▸ **SOURCE RECORDS**:
-- ==== Sys2Proof/Tests/Slice0.lean ====
section
/-! SUPPORT. The model's own tests: ill-formed words, every decoding, one STEP for each instruction with the vectors of
spec/95_test_vectors.md (the id stands in the docstring), and a state that meets the hypotheses of every obligation. A
test on fixed values is no statement about the machine. -/

open Sys2Proof Sys2Proof.Machine

namespace Sys2Proof.Tests

/-! ### Helpers -/

/-- The reset state with the registers `regs`. -/
def withV (regs : List (Reg × Byte)) : State := regs.foldl (fun s p => s.writeV p.1 p.2) State.reset

/-- Bytes placed in memory from an address on. -/
def poke (s : State) (a : Nat) (bytes : List Byte) : State := { s with mem := Memory.place s.mem a bytes }

/-- One STEP with the word `w` at pc, seen through `f`. -/
def seen (s : State) (w : Nat) (f : State → α) : Option α :=
  match step (s.withFetchWord 16 w) with
  | .next t => some (f t)
  | .fault _ => none
  | .refused _ => none

/-- What a fatal STEP records, and where pc then is. -/
def record (t : State) : StepResult × Word := (stepResult t, t.pc)

/-- The next state a result holds, if it holds one. -/
def nextOf : Result → Option State
  | .next t => some t
  | .fault _ => none
  | .refused _ => none

/-- The lit pixels of a part of the display. -/
def lit (xs ys : List Nat) (d : Display) : List (Nat × Nat) :=
  xs.flatMap (fun x => (ys.filter (fun y => d.pixel x y)).map (fun y => (x, y)))

/-- A register file with `base + k` in V[k]. -/
def ramp (base : Byte) : List (Reg × Byte) :=
  (List.range 16).map (fun k => (BitVec.ofNat 4 k, base + BitVec.ofNat 8 k))

/-! ### Well-formed words: ill-formed ones are refused, one for each check -/

theorem test_wellformed_family0 : wellFormedWord 0x0000 = false ∧ wellFormedWord 0x0123 = false ∧
    wellFormedWord 0x00E1 = false ∧ wellFormedWord 0x01E0 = false ∧ wellFormedWord 0x00E0 = true := by decide
theorem test_wellformed_family5 : wellFormedWord 0x5121 = false ∧ wellFormedWord 0x5120 = true := by decide
theorem test_wellformed_family8 : wellFormedWord 0x8128 = false ∧ wellFormedWord 0x812D = false ∧
    wellFormedWord 0x812F = false ∧ wellFormedWord 0x812E = true := by decide
theorem test_wellformed_family9 : wellFormedWord 0x912F = false ∧ wellFormedWord 0x9120 = true := by decide
theorem test_wellformed_familyE : wellFormedWord 0xE19F = false ∧ wellFormedWord 0xE5A2 = false ∧
    wellFormedWord 0xE19E = true := by decide
theorem test_wellformed_familyF : wellFormedWord 0xF100 = false ∧ wellFormedWord 0xF175 = false ∧
    wellFormedWord 0xF1FF = false ∧ wellFormedWord 0xF165 = true := by decide

/-! ### Every constructor's decoding, by a word written out from 30_encoding.md R83; the fields differ, so a swapped one
shows -/

theorem test_decode_family0 : decode 0x00E0 = .ok .cls ∧ decode 0x00EE = .ok .ret := by decide
theorem test_decode_addresses : decode 0x1ABC = .ok (.jp 0xABC) ∧ decode 0x2DEF = .ok (.call 0xDEF) ∧
    decode 0xA123 = .ok (.ldI 0x123) ∧ decode 0xB456 = .ok (.jpV0 0x456) := by decide
theorem test_decode_immediates : decode 0x3A5C = .ok (.seImm 0xA 0x5C) ∧ decode 0x4B6D = .ok (.sneImm 0xB 0x6D) ∧
    decode 0x6C7E = .ok (.ldImm 0xC 0x7E) ∧ decode 0x7D8F = .ok (.addImm 0xD 0x8F) ∧
    decode 0xCE91 = .ok (.rnd 0xE 0x91) := by decide
theorem test_decode_register_skips : decode 0x5360 = .ok (.seReg 3 6) ∧ decode 0x9470 = .ok (.sneReg 4 7) := by decide
theorem test_decode_family8 : decode 0x8120 = .ok (.ldReg 1 2) ∧ decode 0x8231 = .ok (.orReg 2 3) ∧
    decode 0x8342 = .ok (.andReg 3 4) ∧ decode 0x8453 = .ok (.xorReg 4 5) ∧ decode 0x8564 = .ok (.addReg 5 6) ∧
    decode 0x8675 = .ok (.subReg 6 7) ∧ decode 0x8786 = .ok (.shr 7 8) ∧ decode 0x8897 = .ok (.subnReg 8 9) ∧
    decode 0x89AE = .ok (.shl 9 0xA) := by decide
theorem test_decode_draw : decode 0xD12C = .ok (.drw 1 2 0xC) := by decide
theorem test_decode_keys : decode 0xE39E = .ok (.skp 3) ∧ decode 0xE4A1 = .ok (.sknp 4) := by decide
theorem test_decode_familyF : decode 0xF107 = .ok (.ldVxDt 1) ∧ decode 0xF20A = .ok (.ldKey 2) ∧
    decode 0xF315 = .ok (.ldDt 3) ∧ decode 0xF418 = .ok (.ldSt 4) ∧ decode 0xF51E = .ok (.addI 5) ∧
    decode 0xF629 = .ok (.ldFont 6) ∧ decode 0xF733 = .ok (.ldBcd 7) ∧ decode 0xF855 = .ok (.storeRegs 8) ∧
    decode 0xF965 = .ok (.loadRegs 9) := by decide
/-- The unknown words UK2, UK6, UK7, UK8, UK11 and UK13, each rejected by its family's name. -/
theorem test_decode_rejects : decode 0x0123 = .error .unknownFamily0 ∧ decode 0x5121 = .error .unknownFamily5 ∧
    decode 0x912F = .error .unknownFamily9 ∧ decode 0x8128 = .error .unknownFamily8 ∧
    decode 0xE19F = .error .unknownFamilyE ∧ decode 0xF100 = .error .unknownFamilyF := by decide
theorem test_decode_bytes : decodeBytes [0x12, 0x34, 0x56] = .ok (.jp 0x234, [0x56]) ∧
    decodeBytes [0x12] = .error .truncated ∧ decodeBytes [] = .error .truncated := by decide
theorem test_decode_table_word : decodeTableWord 16 0x8124 = some (.addReg 1 2) ∧
    decodeTableWord 16 0x8128 = none := by decide
theorem test_encode : encode (.drw 1 2 0xC) = 0xD12C ∧ encode (.shl 9 0xA) = 0x89AE ∧ encode (.ldBcd 7) = 0xF733 := by
  decide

▸ **YOUR GOAL**:
Since only part of the listing is wanted, copy exactly the lines from the one holding "def record (t" to the one holding "def lit (xs", both included.

▸ **ANSWER TO THE EXERCISE**:
def record (t : State) : StepResult × Word := (stepResult t, t.pc)

/-- The next state a result holds, if it holds one. -/
def nextOf : Result → Option State
  | .next t => some t
  | .fault _ => none
  | .refused _ => none

/-- The lit pixels of a part of the display. -/
def lit (xs ys : List Nat) (d : Display) : List (Nat × Nat) :=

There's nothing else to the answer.